While this is admittadly more complicated, it is the same general idea behind fork+exec. Sure, your serialization logic cannot call malloc, but how often do you really need dynamic memory allocation. And if you really do need to, you can use a simple mmap backed bump allocator (or any other custom allocator you want)
For datastructure locks protecting gamestate; just wait until the gamestate is in a consistent state before forking.
Of course, if you try reusing existing code, or forget about the limitations while writing new code; it would be easy to introduce non-deterministic bugs.
It is very difficult to write general purpose C++ code that does not call malloc somehere.
Something fails and you want to display a message `"Error: " + reason`? Bam, malloc right here, serialisation process may hang forever in a malloc lock.
You quit the game, the parent process exits, and the serialisation process gets reparented to init, invisibly using up your RAM until you reboot.
fork()+exec() works in C because C has no invisible memory allocation, and even there you'd usually try to not call any function in between the two to be very sure.
Using fork() without being 100% sure there can be no malloc usually means inviting years of rare, hard-to-reproduce random weird bug reports.
Beyond that, as the post mentions, fork() needs "requires a significant amount of RAM to work" if many pages are touched due to copy-on-write, and copy-on-write also slows down the main game.
It seems much safer to use a thread for saving the game state.
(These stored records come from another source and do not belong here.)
-- ==== Sys2Proof/Machine/State.lean ====
section
/-! DEFINITION. The state of LFPV (10_state.md R10 to R27) as plain data, its state after reset (70_reset_and_hazards.md
R191), and the two types of reasons a step can stop. -/

namespace Sys2Proof.Machine

/-- The error kinds, in the order of their codes 0 to 11 (60_exceptions.md R170). -/
inductive ErrKind where
  | none
  | noClockFound
  | noSyncPattern
  | demodulatorFailed
  | preambleNotFound
  | parityFailed
  | bufferTooShort
  | timeout
  | invalidArgument
  | decodeFailed
  | illegalCommand
  | frameError
deriving DecidableEq, Repr

/-- STATUS, register 0x09 (R15). The register as one word is `Status.toWord`; its bits 31:11 read 0. -/
structure Status where
  err : ErrKind
  pass : Bool
  complete : Bool
  allPar : Bool
  found : Bool
  ptrunc : Bool
  idValid : Bool
  errSeen : Bool
deriving DecidableEq, Repr

/-- CFG, register 0x0A (R14). Bits 31:16 read 0. -/
structure Cfg where
  toldiv : Byte
  maxErr : Byte
deriving DecidableEq, Repr

/-- STAGE, register 0x32 (R16). Other bits read 0. -/
structure Stage where
  won : BitVec 4
  /-- Bit `s - 1` is TRIED of stage `s`. -/
  tried : BitVec 8
deriving DecidableEq, Repr

/-- A buffer of elements reached by index: the written elements in rising order of index (20_memory.md R40; log 10). -/
abbrev Memory (α : Type) := List (Nat × α)

/-- The transactions of the host (30_encoding.md R72). -/
inductive Transaction where
  | wr (reg : Nat) (v : Word)
  | rd (reg : Nat)
  | wrwave (i : Nat) (sample : Int)
  | rdwave (i : Nat)
  | wrbits (i v : Nat)
  | rdbits (i : Nat)
  | rdpulse (i : Nat)
deriving DecidableEq, Repr

/-- What may reach the block between two commands: a transaction, or the hardware reset input (70_reset_and_hazards.md
R190; log 13). -/
inductive HostEvent where
  | transaction (t : Transaction)
  | resetInput
deriving DecidableEq, Repr

/-- What a transaction returns to the host (R72, R73). -/
inductive Reply where
  /-- A write was taken, or ignored without error (R13), or the command it started has completed. -/
  | done
  /-- The value of a register, or the width of a pulse. -/
  | word (v : Word)
  | sample (v : Int)
  | bit (v : Bool)
  /-- The transaction was excluded by R73: nothing changed. -/
  | refused
deriving DecidableEq, Repr

/-- The state of the machine: the block's registers and buffers (R10), then what the spec calls parameters of the step
and the observer's record, which the model keeps in State because the type of a step is fixed (log 1, 3, 4, 5, 7). -/
structure State where
  /-- `x[0..3]`, numbers 0x00 to 0x03 (R12). -/
  x : Vector Word 4
  status : Status
  cfg : Cfg
  /-- RESP.VALID (R27). -/
  respValid : Bool
  wlen : Word
  wbase : Word
  blen : Word
  boff : Word
  plen : Word
  pidx : Word
  minw : Word
  skip0 : Word
  clk : Word
  tol : Word
  mkidx : Word
  mkph : Word
  mkpos : Word
  m1idx : Word
  m1ph : Word
  m2idx : Word
  nblk : Word
  /-- BLKPF, bits 31:6 read 0. -/
  blkpf : BitVec 6
  /-- BLK0 to BLK5. -/
  blk : Vector Word 6
  word : Word
  /-- ADDR, bits 31:4 read 0. -/
  addr : BitVec 4
  stage : Stage
  /-- STGERR: entry `s - 1` is the nibble of stage `s` (R17). -/
  stgerr : Vector ErrKind 8
  preoff : Word
  idlo : Word
  /-- IDHI, bits 31:8 read 0. -/
  idhi : Byte
  xlhi : Word
  chiptype : Word
  captype : Word
  custcode : Word
  serial : Word
  /-- WAVE (R20). -/
  wave : Memory Int
  /-- PULSE (R21). -/
  pulse : Memory Word
  /-- BITS (R22). -/
  bits : Memory Bool
  /-- The parameters of 00_scope.md R6. -/
  params : Params
  /-- How many resets this model has seen: the argument of the free contents of the buffers (log 10). -/
  epoch : Nat
  /-- Answers the demodulators have ready, oldest first (log 4). -/
  demodIn : List (Option (List Bool))
  /-- Answers the clock estimators have ready, oldest first (log 4). -/
  clockIn : List (Option PosClock)
  /-- The event history of oracle calls, oldest first (R36, R180; log 5). -/
  calls : List OracleCall
  /-- The events the host has still to issue, the next one first (R11, R72; log 1). -/
  pending : List HostEvent
  /-- The index into the host's list of transactions (R11). -/
  pc : Nat
  /-- What each transaction returned, oldest first (log 3). -/
  replies : List Reply
deriving DecidableEq, Repr

/-- Why a step can stop with a fault. The block itself has no traps (60_exceptions.md). -/
inductive Fault where
  /-- Raised by `step` alone, when State's parameters lie outside the ranges of R6: there is no such block, so the model
  says nothing about it. Safe: no step changes the parameters, and those of reset are in range (log 8). -/
  | impossibleParameters
deriving DecidableEq, Repr

/-- Why a step can refuse. -/
inductive Refusal where
  /-- An arm of `exec` whose command has no meaning yet. Safe: nothing is claimed about it. No arm answers so. -/
  | notModelled (mnemonic : String)
deriving DecidableEq, Repr

/-- The machine right after reset: R191. The fields that are not the block's are set as the log entries say. -/
def State.reset : State :=
  { x := Vector.replicate 4 0
    status :=
      { err := .none, pass := false, complete := false, allPar := false, found := false, ptrunc := false,
        idValid := false, errSeen := false }
    cfg := { toldiv := 8, maxErr := 0 }
    respValid := false
    wlen := 0, wbase := 0, blen := 0, boff := 0, plen := 0, pidx := 0
    minw := 0, skip0 := 0, clk := 0, tol := 0
    mkidx := 0, mkph := 0, mkpos := 0, m1idx := 0, m1ph := 0, m2idx := 0
    nblk := 0, blkpf := 0, blk := Vector.replicate 6 0
    word := 0, addr := 0, stage := { won := 0, tried := 0 }, stgerr := Vector.replicate 8 .none, preoff := 0
    idlo := 0, idhi := 0, xlhi := 0
    chiptype := 0, captype := 0, custcode := 0, serial := 0
    wave := [], pulse := [], bits := []
    params := Params.default
    epoch := 0, demodIn := [], clockIn := [], calls := []
    pending := [], pc := 0, replies := [] }

end Sys2Proof.Machine
end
In principle, using a thread for saving the game state is a much more difficult problem, since the game state itself will mutate. You need to be extremely careful to assure that the state you serialize is consistent and is at least a plausible game state (even if there is a bit of wiggle room to allow for game states that technically never existed). This complexity invades every aspect of game logic; and bugs here tend to be subtle corruption of your save data that will take a while to notice; thereby obscuring the relationship to the corruption, and the save/reload cycle.
In contrast, forking with its COW semantics is conceptually easy. You just fork. The main process can continue running, and the child process gets a frozen snapshot. There is a bunch of overhead from the copy part of copy-on-write. However, most of that overhead will likely be spent in the first frame; which is still a significant improvement over the pause time associated with stop the world saving. In practice, coding for the child process is tricky. However, it is self contained and responsible only for a relatively simple problem. No complex problems to solve, just a relatively small amount of code that needs to be written carefully.
The RAM usage is a real trade-off inherent in the approach.
> You quit the game, the parent process exits, and the serialisation process gets reparented to init, invisibly using up your RAM until you reboot.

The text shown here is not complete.